By Zia Ur Rehman

January 18-24, 2013

Hundreds of Shias, especially those belonging to the Hazara community, have been targeted and killed in various bomb and gun attacks in Quetta. The Shia pilgrims travelling from Balochistan to Iran and Iraq by road to perform religious rites are also key targets of sectarian militant outfits especially in the district of Mastung.

“For Shia pilgrims, it is cheapest to travel by road from Balochistan to Iran and Iraq,” said Zaffer Naqvi, a Karachi-based Shia activist who has made the journey twice.

Rescuers work at the site of the December 30 bomb attack on a convoy of Shia pilgrims in Mastung

On December 30, a car bomb attack on three buses carrying Shia pilgrims to Iran killed 19 people and injured 25 in Mastung. The buses carrying the pilgrims, most of them from Punjab and Sindh, were traveling from Quetta to Taftan under a security cover provided by the Levies force.

On September 18, a car bomb exploded when a bus carrying Shia pilgrims came close to it, killing three people and injuring nine. According to local media reports, Ghazi Haq Nawaz, spokesman of a little known militant outfit, claimed the responsibility of both the attacks. Sunni militant outfit Lashkar-e-Jhangvi (LeJ) claims responsibility of most attacks on Hazara Shias, including the recent twin bombings.

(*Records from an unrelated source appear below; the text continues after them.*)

-- ==== Sys2Proof/Machine/Firmware.lean ====
section
/-!
DEFINITION. Power-up, firmware and the management core (R15, R30 to R32, R39, R504 to R511).
-/
namespace Sys2Proof.Machine

/-! ### The management block (R504, R505) -/

/-- Codes of power-up states (R505). -/
def MState.code : MState → Nat
  | .reset => 0
  | .authenticating => 1
  | .training => 2
  | .ready => 3
  | .failed => 4

/-- MSTAT. -/
def Mgmt.mstat (m : Mgmt) : Nat :=
  m.bootn.toNat * 2^32 + m.fail.toNat * 2^24 + m.dieok.toNat * 2^16 + flag m.rej * 2^8 + m.st.code

/-- A register of the management block; a write-only or reserved one reads zero. -/
def Mgmt.read (m : Mgmt) (off : Nat) : Nat :=
  match off with
  | 0x00 => m.mstat
  | 0x08 => m.fwbase.toNat
  | 0x10 => m.fwlen.toNat
  | 0x20 => m.mout.toNat
  | 0x28 => m.moseq.toNat
  | 0x30 => m.mohead.toNat
  | 0x38 => m.mwake.toNat
  | _ => if 0x40 ≤ off ∧ off < 0x60 then (nth m.tracemask ((off - 0x40) / 8) 0).toNat else 0

/-- A refused write or command. -/
def Mgmt.refuse (m : Mgmt) : Mgmt := { m with rej := true }

/-- The image may be loaded: the state is Reset or Failed. -/
def Mgmt.loadable (m : Mgmt) : Bool := m.st == .reset || m.st == .failed

/-- A write of a register other than FWCMD and MSTAT (R504); elsewhere than in the states listed it is ignored and sets REJ. -/
def Mgmt.write (m : Mgmt) (off : Nat) (v : W64) : Mgmt :=
  match off with
  | 0x08 => if m.loadable then { m with fwbase := v } else m.refuse
  | 0x10 => if m.loadable then { m with fwlen := v &&& 0xFFFFFFFF } else m.refuse
  | 0x20 => if m.loadable then { m with mout := v } else m.refuse
  | 0x30 => if m.mohead.toNat < v.toNat then { m with mohead := v } else m
  | _ =>
    if 0x40 ≤ off ∧ off < 0x60 ∧ m.st = .ready then { m with tracemask := modAt m.tracemask ((off - 0x40) / 8) fun _ => v }
    else m.refuse

/-- The management block changed. -/
def State.modMgmt (s : State) (f : Mgmt → Mgmt) : State := { s with mgmt := f s.mgmt }

/-- A write of MSTAT (R505): REJ is cleared by a one. -/
def Mgmt.clearRej (m : Mgmt) (v : Nat) : Mgmt := { m with rej := m.rej && !bitAt v 8 }

/-- MSTAT_WRITE. -/
def execMstatWrite (v : W64) (s : State) : Out := .next (s.modMgmt fun m => m.clearRej v.toNat)

/-- MOHEAD_WRITE (R510): a monotonic maximum. -/
def execMoheadWrite (v : W64) (s : State) : Out := .next (s.modMgmt fun m => m.write 0x30 v)

/-! ### Package reset (R507) -/

/-- A package reset: BOOTN rises, the running firmware and every context, queue and tile-table entry go, DTIME is zero. The
memories keep their bytes (DESIGN CHOICE), the order of turns and the counters of the model's own go on. -/
def State.packageReset (s : State) : State :=
  { State.afterReset (s.mgmt.bootn + 1) (s.mem.filter fun c => !isStore c.1) s.keys with
    dropped := s.dropped, turns := s.turns, fresh := s.fresh, nextId := s.nextId }

/-- POWER_ON: the memories lose their bytes, and BOOTN counts from here. -/
def execPowerOn (s : State) : Out := .next { State.reset with turns := s.turns, fresh := s.fresh, nextId := s.nextId }

/-- RESET_INPUT. -/
def execResetInput (s : State) : Out := .next s.packageReset

/-- FWCMD RESET (R505): accepted with its key alone. -/
def State.resetCmd (s : State) (v : Nat) : State := if v / 2^32 = 0x52535445 then s.packageReset else s.modMgmt Mgmt.refuse

/-- RESET. -/
def execReset (v : W64) (s : State) : Out := .next (s.resetCmd v.toNat)

/-! ### Loading and authentication (R505 to R507) -/

/-- FWBASE, FWLEN and MOUT are well formed (R505, R510). -/
def Mgmt.wellFormed (m : Mgmt) : Bool :=
  let b := m.fwbase.toNat
  let n := m.fwlen.toNat
  let o := m.mout.toNat
  decide (b < 2^48) && b % 4096 == 0 && n % 8 == 0 && decide (0x1000 ≤ n) && decide (n ≤ 0x1000000)
    && (o == 0 || (decide (o < 2^48) && o % 16384 == 0))

/-- LOAD (R506, R507): the image is copied into private memory, and its check starts. -/
def State.loadImage (s : State) : State :=
  if s.mgmt.loadable then
    let img := if s.mgmt.wellFormed then memRead s.mem s.mgmt.fwbase.toNat s.mgmt.fwlen.toNat else []
    s.modMgmt fun m => { m with image := img, st := .authenticating }
  else s.modMgmt Mgmt.refuse

/-- LOAD. -/
def execLoad (s : State) : Out := .next s.loadImage

/-- FWCMD (R505). -/
def State.fwcmd (s : State) (v : Nat) : State :=
  match v % 256 with
  | 1 => s.loadImage
  | 2 => s.resetCmd v
  | _ => s.modMgmt Mgmt.refuse

/-- The signature of the image, its last 96 B, verifies over every byte before it (R506). -/
def Mgmt.signed (m : Mgmt) : Bool :=
  let n := m.image.length - 96
  Config.signatureOk (m.image.take n) (m.image.drop n)

/-- The FAIL code of an image (R505, R506), 0 when it passes. -/
def Mgmt.check (m : Mgmt) : Nat :=
  let w := fun k => leNat ((m.image.drop (8 * k)).take 8)
  if !m.wellFormed then 5
  else if w 0 % 2^32 ≠ 0x4D524E54 ∨ w 2 ≠ m.fwlen.toNat then 1
  else if !m.signed then 2
  else if w 1 < Config.fuseMin then 3
  else 0

/-- AUTH_CHECK_DONE (R507): Marintis starts, or FAIL is recorded. Its operands can only be what the part finds of the image and its fuses. -/
def execAuthCheckDone (sigOk : Bool) (fuseMin : Nat) (s : State) : Out :=
  if s.mgmt.st != .authenticating || sigOk != s.mgmt.signed || fuseMin != Config.fuseMin then s.noEvent
  else
    let c := s.mgmt.check
    if c ≠ 0 then .next (s.modMgmt fun m => { m with st := .failed, fail := BitVec.ofNat 8 c, image := [] })
    else .next (s.modMgmt fun m => { m with st := .training })

/-- Step 1 of training is over (R508): the dies whose stacks trained are in DIEOK, the others are retired; step 3 then has every port take Enable. With no die
trained the ports stay as they are, and training fails. -/
def State.hbmTrained (s : State) (dies : Byte) : Out :=
  if s.mgmt.st != .training || s.mgmt.dieok != 0 || dies == 0 then s.noEvent
  else .next ((s.modMgmt fun m => { m with dieok := dies }).modFab fun f =>
    { f with ports := f.ports.map Port.enable, retired := ~~~dies })

/-- The lowest die of a mask, die 0 when none is set (R15). -/
def lowestDie (m : Byte) : Nat := ((List.range 8).find? fun d => m.getLsbD d).getD 0

/-- The states of the ports, one byte each (R510; the layout is a DESIGN CHOICE). -/
def Fabric.portStates (f : Fabric) : List Byte := f.ports.map fun p => BitVec.ofNat 8 p.st.code

/-- FIRMWARE_TRAINING_DONE (R507 to R509): once the usable dies are known (step 1) the package is Ready; with none, FAIL is 0x04. The
partner is reachable, which FABCFG.MV says, as PEERMAP has it. -/
def execFirmwareTrainingDone (res : TrainingOutcome) (s : State) : Out :=
  if s.mgmt.st != .training || res.dieok != s.mgmt.dieok || decide (64 ≤ res.rank) || decide (64 < res.podsize) || decide (res.podsize ≤ res.rank) then
    s.noEvent
  else if res.dieok = 0 then .next (s.modMgmt fun m => { m with st := .failed, fail := 4 })
  else
    let mv := ((mirrorOf res.rank res.podsize).map fun r => res.peermap.getLsbD r).getD false
    let s := s.modFab fun f => { f with
      topo := res.torus && res.podsize == 64, rank := res.rank, podsize := res.podsize, mv := mv
      mirr := if mv then (mirrorOf res.rank res.podsize).getD res.rank else res.rank
      peermap := res.peermap, table := res.routes.mapIdx fun i ps => (i, ps) }
    let s := { s with
      mb := { s.mb with segs := [] }
      dtime := if res.podsize = 1 then s.dtime else umax64 s.dtime (BitVec.ofNat 64 res.dtime) }
    let s := s.modMgmt fun m => { m with st := .ready, dieok := res.dieok, seqdie := lowestDie res.dieok }
    .next (s.report 7 (leBytes 8 res.dieok.toNat ++ s.fab.portStates))

/-! ### Power and cooling (R30 to R32, R39) -/

/-- A context's budget falls at once, towards FLOOR and never below it; by how much the spec leaves open (R30, R39). -/
def State.cutBudget (s : State) (cx : Nat) : State :=
  let c := s.ctx cx
  let lo := min c.floor.toNat c.ceil.toNat
  if c.cur.toNat ≤ lo then s
  else
    let (v, s) := s.free
    s.modCtx cx fun c => { c with cur := BitVec.ofNat 16 (lo + v.toNat % (c.cur.toNat - lo)) }

/-- COOLANT_OUT_OF_ENVELOPE (R30): every budget is lowered at once, may be lowered further from here on, and the condition is reported. -/
def execCoolantOutOfEnvelope (temp flow : Nat) (s : State) : Out :=
  let s := s.modMgmt fun m => { m with coolOut := true }
  .next (((s.ctxs.map Prod.fst).foldl State.cutBudget s).report 4 (leBytes 8 temp ++ leBytes 8 flow))

/-- TEMPERATURE_RISE (R31): budgets may be lowered from here on. -/
def execTemperatureRise (s : State) : Out := .next (s.modMgmt fun m => { m with hot := true })

/-- CONDITION_CLEARED (R39): budgets are CEIL again. -/
def execConditionCleared (s : State) : Out :=
  let s := s.modMgmt fun m => { m with coolOut := false, hot := false }
  .next { s with ctxs := s.ctxs.map fun (i, c) => (i, c.follow false) }

/-- Every context's budget is at its floor. -/
def State.atFloor (s : State) : Bool := s.ctxs.all fun (_, c) => c.st == .free || c.cur.toNat == min c.floor.toNat c.ceil.toNat

/-- No path that runs stands inside a clause of which it has executed a word (R32). -/
def Strand.atBoundary (u : Strand) : Bool := (lanesOf u.path).all fun k => !(u.lane k).inClause || (u.lane k).cwi == 0

/-- Every core stands at a clause boundary. -/
def State.atBoundary (s : State) : Bool :=
  (s.groups.all fun (_, g) => !(g.st == .running || g.st == .converging) || g.strands.all Strand.atBoundary)
    && s.cts.all fun (w, c) => ((s.wg? w).map fun x => x.saved || x.ended).getD true || c.unit.atBoundary

/-- CLOCK_CHANGE (R31, R32), at a clause boundary on every core: down by 100 MHz while the temperature has risen and every budget is at its floor, never below
1.0 GHz; up again, in steps of 100 MHz, to 1.9 GHz. -/
def execClockChange (mhz : Nat) (s : State) : Out :=
  let m := s.mgmt.mhz
  let down := s.mgmt.hot && s.atFloor && mhz + 100 == m && decide (1000 ≤ mhz)
  let up := decide (m < mhz) && decide (mhz ≤ 1900) && mhz % 100 == 0
  if (down || up) && s.atBoundary then .next (s.modMgmt fun m => { m with mhz := mhz }) else s.noEvent

end Sys2Proof.Machine
end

At least 14 people, including two policemen and a woman, were killed and 30 others were injured in what is believed to be a suicide attack on a bus carrying pilgrims returning from Iran on June 28. Media reports said the attackers began chasing the bus from Mastung.

At least 32 people were killed and 85 were injured in five different attacks carried out in Mastung district in 2012, according to the annual Pakistan Security Report 2012, prepared by Islamabad-based Pak Institute for Peace Studies (PIPS).

After the September 20, 2011 attack on a bus carrying Shia pilgrims in Mastung that left 26 dead, the Balochistan government has been providing security to the buses going to or coming from Iran, especially in Mastung area, said an official in the provincial Home Department.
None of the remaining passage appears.